ASSIGNMENT =
Number of lines below with the word "that": give it and nothing more.

[DATA Boundary: Start]

-- ==== Sys2Proof/Laws/Safe/PortOps.lean ====
section
/-! SUPPORT. One lemma for each operation of `Machine/PortOps.lean` that answers a state: it keeps `State.Safe` (the primed form says
the same of an answer that is known by an equation). -/

namespace Sys2Proof.Machine
open Sys2Proof
variable {lf lg : Nat} {cq : List Instr}

theorem State.memOpen_safe (s : State) (hS : s.Safe lf lg cq) :
    ((State.memOpen s)).Safe lf lg cq := by
  unfold State.memOpen
  repeat' (first
    | with_reducible assumption
    | with_reducible apply State.fresh_safe
    | with_reducible refine State.fresh_safe' (by with_reducible assumption) ?_
    | with_reducible apply State.putMem_safe
    | with_reducible apply State.modCore_safe
    | with_reducible apply State.wr_safe
    | with_reducible apply State.each_safe
    | with_reducible apply State.wf__safe
    | with_reducible apply foldl_snd2_safe
    | with_reducible refine pair3_safe (by with_reducible assumption) ?_
    | with_reducible refine pair_safe (by with_reducible assumption) ?_
    | with_reducible apply foldl_safe
    | with_reducible apply foldl_snd_safe
    | intro _
    | split
    | dsimp only
    | refine State.Safe.lit ?_ rfl rfl rfl rfl)

theorem State.tbLost_safe (s : State) (hS : s.Safe lf lg cq) :
    ((State.tbLost s)).Safe lf lg cq := by
  unfold State.tbLost
  repeat' (first
    | with_reducible assumption
    | with_reducible apply State.raise_safe
    | with_reducible apply foldl_snd2_safe
    | with_reducible refine pair3_safe (by with_reducible assumption) ?_
    | with_reducible refine pair_safe (by with_reducible assumption) ?_
    | with_reducible apply foldl_safe
    | with_reducible apply foldl_snd_safe
    | intro _
    | split
    | dsimp only
    | refine State.Safe.lit ?_ rfl rfl rfl rfl)

theorem State.ptpSilent_safe (s : State) (hS : s.Safe lf lg cq) :
    ((State.ptpSilent s)).Safe lf lg cq := by
  unfold State.ptpSilent
  repeat' (first
    | with_reducible assumption
    | with_reducible apply State.raise_safe
    | with_reducible apply foldl_snd2_safe
    | with_reducible refine pair3_safe (by with_reducible assumption) ?_
    | with_reducible refine pair_safe (by with_reducible assumption) ?_
    | with_reducible apply foldl_safe
    | with_reducible apply foldl_snd_safe
    | intro _
    | split
    | dsimp only
    | refine State.Safe.lit ?_ rfl rfl rfl rfl)

theorem State.tapLoad_safe (s : State) (t : Tap) (drives : Bool) (hS : s.Safe lf lg cq) :
    ((State.tapLoad s t drives)).Safe lf lg cq := by
  unfold State.tapLoad
  repeat' (first
    | with_reducible assumption
    | with_reducible apply foldl_snd2_safe
    | with_reducible refine pair3_safe (by with_reducible assumption) ?_
    | with_reducible refine pair_safe (by with_reducible assumption) ?_
    | with_reducible apply foldl_safe
    | with_reducible apply foldl_snd_safe
    | intro _
    | split
    | dsimp only
    | refine State.Safe.lit ?_ rfl rfl rfl rfl)

theorem State.msixSend_safe (s : State) (v : Nat) (hS : s.Safe lf lg cq) :
    ((State.msixSend s v)).Safe lf lg cq := by
  unfold State.msixSend
  repeat' (first
    | with_reducible assumption
    | with_reducible apply State.send_safe
    | with_reducible apply foldl_snd2_safe
    | with_reducible refine pair3_safe (by with_reducible assumption) ?_
    | with_reducible refine pair_safe (by with_reducible assumption) ?_
    | with_reducible apply foldl_safe
    | with_reducible apply foldl_snd_safe
    | intro _
    | split
    | dsimp only
    | refine State.Safe.lit ?_ rfl rfl rfl rfl)

theorem State.tbsCfg_safe (s : State) (p : Path) (v : Nat) (hS : s.Safe lf lg cq) :
    ((State.tbsCfg s p v)).Safe lf lg cq := by
  unfold State.tbsCfg
  repeat' (first
    | with_reducible assumption
    | with_reducible apply State.ignored_safe
    | with_reducible apply State.wr_safe
    | with_reducible apply foldl_snd2_safe
    | with_reducible refine pair3_safe (by with_reducible assumption) ?_
    | with_reducible refine pair_safe (by with_reducible assumption) ?_
    | with_reducible apply foldl_safe
    | with_reducible apply foldl_snd_safe
    | intro _
    | split
    | dsimp only
    | refine State.Safe.lit ?_ rfl rfl rfl rfl)

theorem State.msixWrite_safe (s : State) (w : Nat) (v : Nat) (hS : s.Safe lf lg cq) :
    ((State.msixWrite s w v)).Safe lf lg cq := by
  unfold State.msixWrite
  repeat' (first
    | with_reducible assumption
    | with_reducible apply State.msixSend_safe
    | with_reducible apply foldl_snd2_safe
    | with_reducible refine pair3_safe (by with_reducible assumption) ?_
    | with_reducible refine pair_safe (by with_reducible assumption) ?_
    | with_reducible apply foldl_safe
    | with_reducible apply foldl_snd_safe
    | intro _
    | split
    | dsimp only
    | refine State.Safe.lit ?_ rfl rfl rfl rfl)

theorem State.pciDown_safe (s : State) (cause : Nat) (hS : s.Safe lf lg cq) :
    ((State.pciDown s cause)).Safe lf lg cq := by
  unfold State.pciDown
  repeat' (first
    | with_reducible assumption
    | with_reducible apply State.wr_safe
    | with_reducible apply State.raise_safe
    | with_reducible apply State.wf__safe
    | with_reducible apply foldl_snd2_safe
    | with_reducible refine pair3_safe (by with_reducible assumption) ?_
    | with_reducible refine pair_safe (by with_reducible assumption) ?_
    | with_reducible apply foldl_safe
    | with_reducible apply foldl_snd_safe
    | intro _
    | split
    | dsimp only
    | refine State.Safe.lit ?_ rfl rfl rfl rfl)

theorem State.memTrained_safe (s : State) (m : Nat) (ok : Bool) (rate : Nat) (raw : Nat) (typ : Bool) (hS : s.Safe lf lg cq) :
    ((State.memTrained s m ok rate raw typ)).Safe lf lg cq := by
  unfold State.memTrained
  repeat' (first
    | with_reducible assumption
    | with_reducible apply State.memOpen_safe
    | with_reducible apply State.wr_safe
    | with_reducible apply foldl_snd2_safe
    | with_reducible refine pair3_safe (by with_reducible assumption) ?_
    | with_reducible refine pair_safe (by with_reducible assumption) ?_
    | with_reducible apply foldl_safe
    | with_reducible apply foldl_snd_safe
    | intro _
    | split
    | dsimp only
    | refine State.Safe.lit ?_ rfl rfl rfl rfl)

theorem State.tbBack_safe (s : State) (hS : s.Safe lf lg cq) :
    ((State.tbBack s)).Safe lf lg cq := by
  unfold State.tbBack
  repeat' (first
    | with_reducible assumption
    | with_reducible apply State.raise_safe
    | with_reducible apply foldl_snd2_safe
    | with_reducible refine pair3_safe (by with_reducible assumption) ?_
    | with_reducible refine pair_safe (by with_reducible assumption) ?_
    | with_reducible apply foldl_safe
    | with_reducible apply foldl_snd_safe
    | intro _
    | split
    | dsimp only
    | refine State.Safe.lit ?_ rfl rfl rfl rfl)

theorem State.bar2_safe (s : State) (off : Nat) (op : MemOp) (hS : s.Safe lf lg cq) :
    ((State.bar2 s off op)).Safe lf lg cq := by
  unfold State.bar2
  repeat' (first
    | with_reducible assumption
    | with_reducible apply State.ueEvent_safe
    | with_reducible apply State.putMem_safe
    | with_reducible apply State.send_safe
    | with_reducible apply foldl_snd2_safe
    | with_reducible refine pair3_safe (by with_reducible assumption) ?_
    | with_reducible refine pair_safe (by with_reducible assumption) ?_
    | with_reducible apply foldl_safe
    | with_reducible apply foldl_snd_safe
    | intro _
    | split
    | dsimp only
    | refine State.Safe.lit ?_ rfl rfl rfl rfl)

theorem State.pciUp_safe (s : State) (gen : Nat) (width : Nat) (hS : s.Safe lf lg cq) :
    ((State.pciUp s gen width)).Safe lf lg cq := by
  unfold State.pciUp
  repeat' (first
    | with_reducible assumption
    | with_reducible apply State.wr_safe
    | with_reducible apply State.raise_safe
    | with_reducible apply foldl_snd2_safe
    | with_reducible refine pair3_safe (by with_reducible assumption) ?_
    | with_reducible refine pair_safe (by with_reducible assumption) ?_
    | with_reducible apply foldl_safe
    | with_reducible apply foldl_snd_safe
    | intro _
    | split
    | dsimp only
    | refine State.Safe.lit ?_ rfl rfl rfl rfl)

theorem State.ptpSync_safe (s : State) (off : Int) (port : Nat) (hS : s.Safe lf lg cq) :
    ((State.ptpSync s off port)).Safe lf lg cq := by
  unfold State.ptpSync
  repeat' (first
    | with_reducible assumption
    | with_reducible apply State.raise_safe
    | with_reducible apply foldl_snd2_safe
    | with_reducible refine pair3_safe (by with_reducible assumption) ?_
    | with_reducible refine pair_safe (by with_reducible assumption) ?_
    | with_reducible apply foldl_safe
    | with_reducible apply foldl_snd_safe
    | intro _
    | split
    | dsimp only
    | refine State.Safe.lit ?_ rfl rfl rfl rfl)

end Sys2Proof.Machine
end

[DATA Boundary: End]

ANSWER BOX =
2